### PROBLEM DESCRIPTION
Copy each line of the data beneath in which the word "toNat" appears.

Excerpts from a dataset:

* * *

-- ==== Sys2Proof/Machine/Matrix.lean ====
section
/-!
DEFINITION. The matrix engine's instructions (07 R212 to R238) and the tile rows and columns of the V slots (06 R210,
R211): their checks and what they do at issue.
-/

namespace Sys2Proof.Machine

/-! ### Checks -/

/-- The first trap of a list of checks. -/
def firstTrap (l : List (Option Trap)) : Option Trap := l.findSome? (fun x => x)

/-- A class-I trap. -/
def trapI (code detail : Nat) : Option Trap := some { cls := .issue, code := code, detail := w64 detail }

/-- The unallotted-tile fault (01 R25). -/
def Ctx.needTile (c : Ctx) (n : Nat) : Option Trap := if c.mx.nTiles ≤ n then trapI 0x06 n else none

/-- The unconfigured-tile trap (07 R232). -/
def Ctx.needSet (c : Ctx) (n : Nat) : Option Trap := if (c.tile n).st = .u then trapI 0x07 n else none

/-- The tile-format fault for the second slot of a pair (07 R232). -/
def Ctx.notSecond (c : Ctx) (n : Nat) : Option Trap := if (c.tile n).pair = 2 then trapI 0x08 n else none

/-- A tile that an operation reads or writes as it stands: allotted, configured, and no second slot. -/
def Ctx.tileOk (c : Ctx) (n : Nat) : Option Trap := firstTrap [c.needTile n, c.needSet n, c.notSecond n]

/-- The slots of a tile: its own, and the next of a pair. -/
def Ctx.slotsOf (c : Ctx) (n : Nat) : List Nat := if (c.tile n).pair = 1 then [n, n + 1] else [n]

/-- The ring operand of an M slot. -/
def mRing (e : Env) (f : MX) (bytes : Nat) : RingRef :=
  { h := bf f.src 7 4, o := e.o.ringD, r := 1, bytes := bytes, dst := false }

/-- The checks of an operand image of a size (07 R214): its registers, its ring, or its place in the share. -/
def imgCheck (e : Env) (f : MX) (size : Nat) : Option Trap :=
  match f.scl.toNat with
  | 0 =>
    let ns := regRun f.src.toNat (max 1 (cdiv size 128))
    firstTrap [(ns.find? (fun n => e.c.mx.nBanks ≤ n / 256)).bind (fun n => trapI 0x03 n),
               (ns.find? (fun n => !bit e.c.mx.bankMat (n / 256))).bind (fun n => trapI 0x04 n)]
  | 1 => (mRing e f size).check e.c
  | _ =>
    let a := e.o.addrA.toNat
    if e.share.size < a + size then trapI 0x09 a else if a % 64 ≠ 0 then trapI 0x0B a else none

/-- Reads an operand image (07 R214, R228): its bytes, and the address at which it meets an uncorrectable error. -/
def State.imgRead (s : State) (e : Env) (f : MX) (size : Nat) : State × List Byte × Option W64 :=
  match f.scl.toNat with
  | 0 => (s, ((regRun f.src.toNat (cdiv size 128)).flatMap (fun n => leBytes 128 (e.c.r.rv n).toNat)).take size, none)
  | m =>
    let off := if m = 1 then (mRing e f size).off (e.c.handle (bf f.src 7 4)) 0 else e.o.addrA.toNat
    let s1 := s.drainBefore e.k { id := s.seq, kind := .ld, va := w64 off, loc := .share off, size := size }
    let v := s1.resvAt e.c.resv
    match v.badIn off size with
    | none => (s1, v.read off size, none)
    | some d => (s1.logShare (s1.ctxAt e.k) (e.k / 4) (off + d), v.read off size, some (w64 (off + d)))

/-- The waits of an M-slot operation: its ring is ready, and the queue has room (07 R226, R237). -/
def mWait (ring : Env → Option RingRef) (e : Env) (s : State) : State × Option Wait :=
  let room := decide (((s.ctxAt e.k).mx.ops.filter (fun o => !o.started)).length < 4)
  let ready := match ring e with
    | some x => x.ready e.c (s.tagSeen e.c.resv)
    | none => true
  (s, if room && ready then none else some {})

/-- The ring operand of an MX slot, when it has one. -/
def mxRing (f : MX) (e : Env) : Option RingRef := if f.scl = 1 then some (mRing e f 0) else none

/-- Puts an operation in the queue. -/
def State.enqueue (s : State) (e : Env) (o : MOp) : State :=
  let (n, s1) := s.nextSeq
  s1.onCtx e.k (fun c => { c with mx := { c.mx with ops := c.mx.ops ++ [{ o with id := n, lat := e.o, pkt := s.issue.pc, pos := e.pos }] } })

/-- Marks tiles dirty. -/
def Ctx.dirty (c : Ctx) (ns : List Nat) : Ctx := ns.foldl (fun c n => c.onTile n (fun t => { t with st := .d })) c

/-! ### Loads and swaps (07 R215 to R217) -/

/-- wA: the pip width of d5's format (07 R216). -/
def Ctx.wA (c : Ctx) : Nat := pipWidth (bf (c.r.rd 5) 0 5)

/-- KB of a load, where it is whole (07 R216). -/
def loadK (c : Ctx) (f : MX) : Option Nat :=
  (passK (c.wA * pipWidth f.fa.toNat) c.mx.hands.length).map (fun k => if f.ca = 1 then 2 * k else k)

/-- The no-hands and hand-count faults (01 R28). -/
def handsCheck (h : Nat) (k : Option Nat) : Option Trap :=
  if h = 0 then trapI 0x10 0 else if k.isNone then trapI 0x11 h else none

* * *

### ANSWER SPACE
  match f.scl.toNat with
    let ns := regRun f.src.toNat (max 1 (cdiv size 128))
    let a := e.o.addrA.toNat
  match f.scl.toNat with
  | 0 => (s, ((regRun f.src.toNat (cdiv size 128)).flatMap (fun n => leBytes 128 (e.c.r.rv n).toNat)).take size, none)
    let off := if m = 1 then (mRing e f size).off (e.c.handle (bf f.src 7 4)) 0 else e.o.addrA.toNat
  (passK (c.wA * pipWidth f.fa.toNat) c.mx.hands.length).map (fun k => if f.ca = 1 then 2 * k else k)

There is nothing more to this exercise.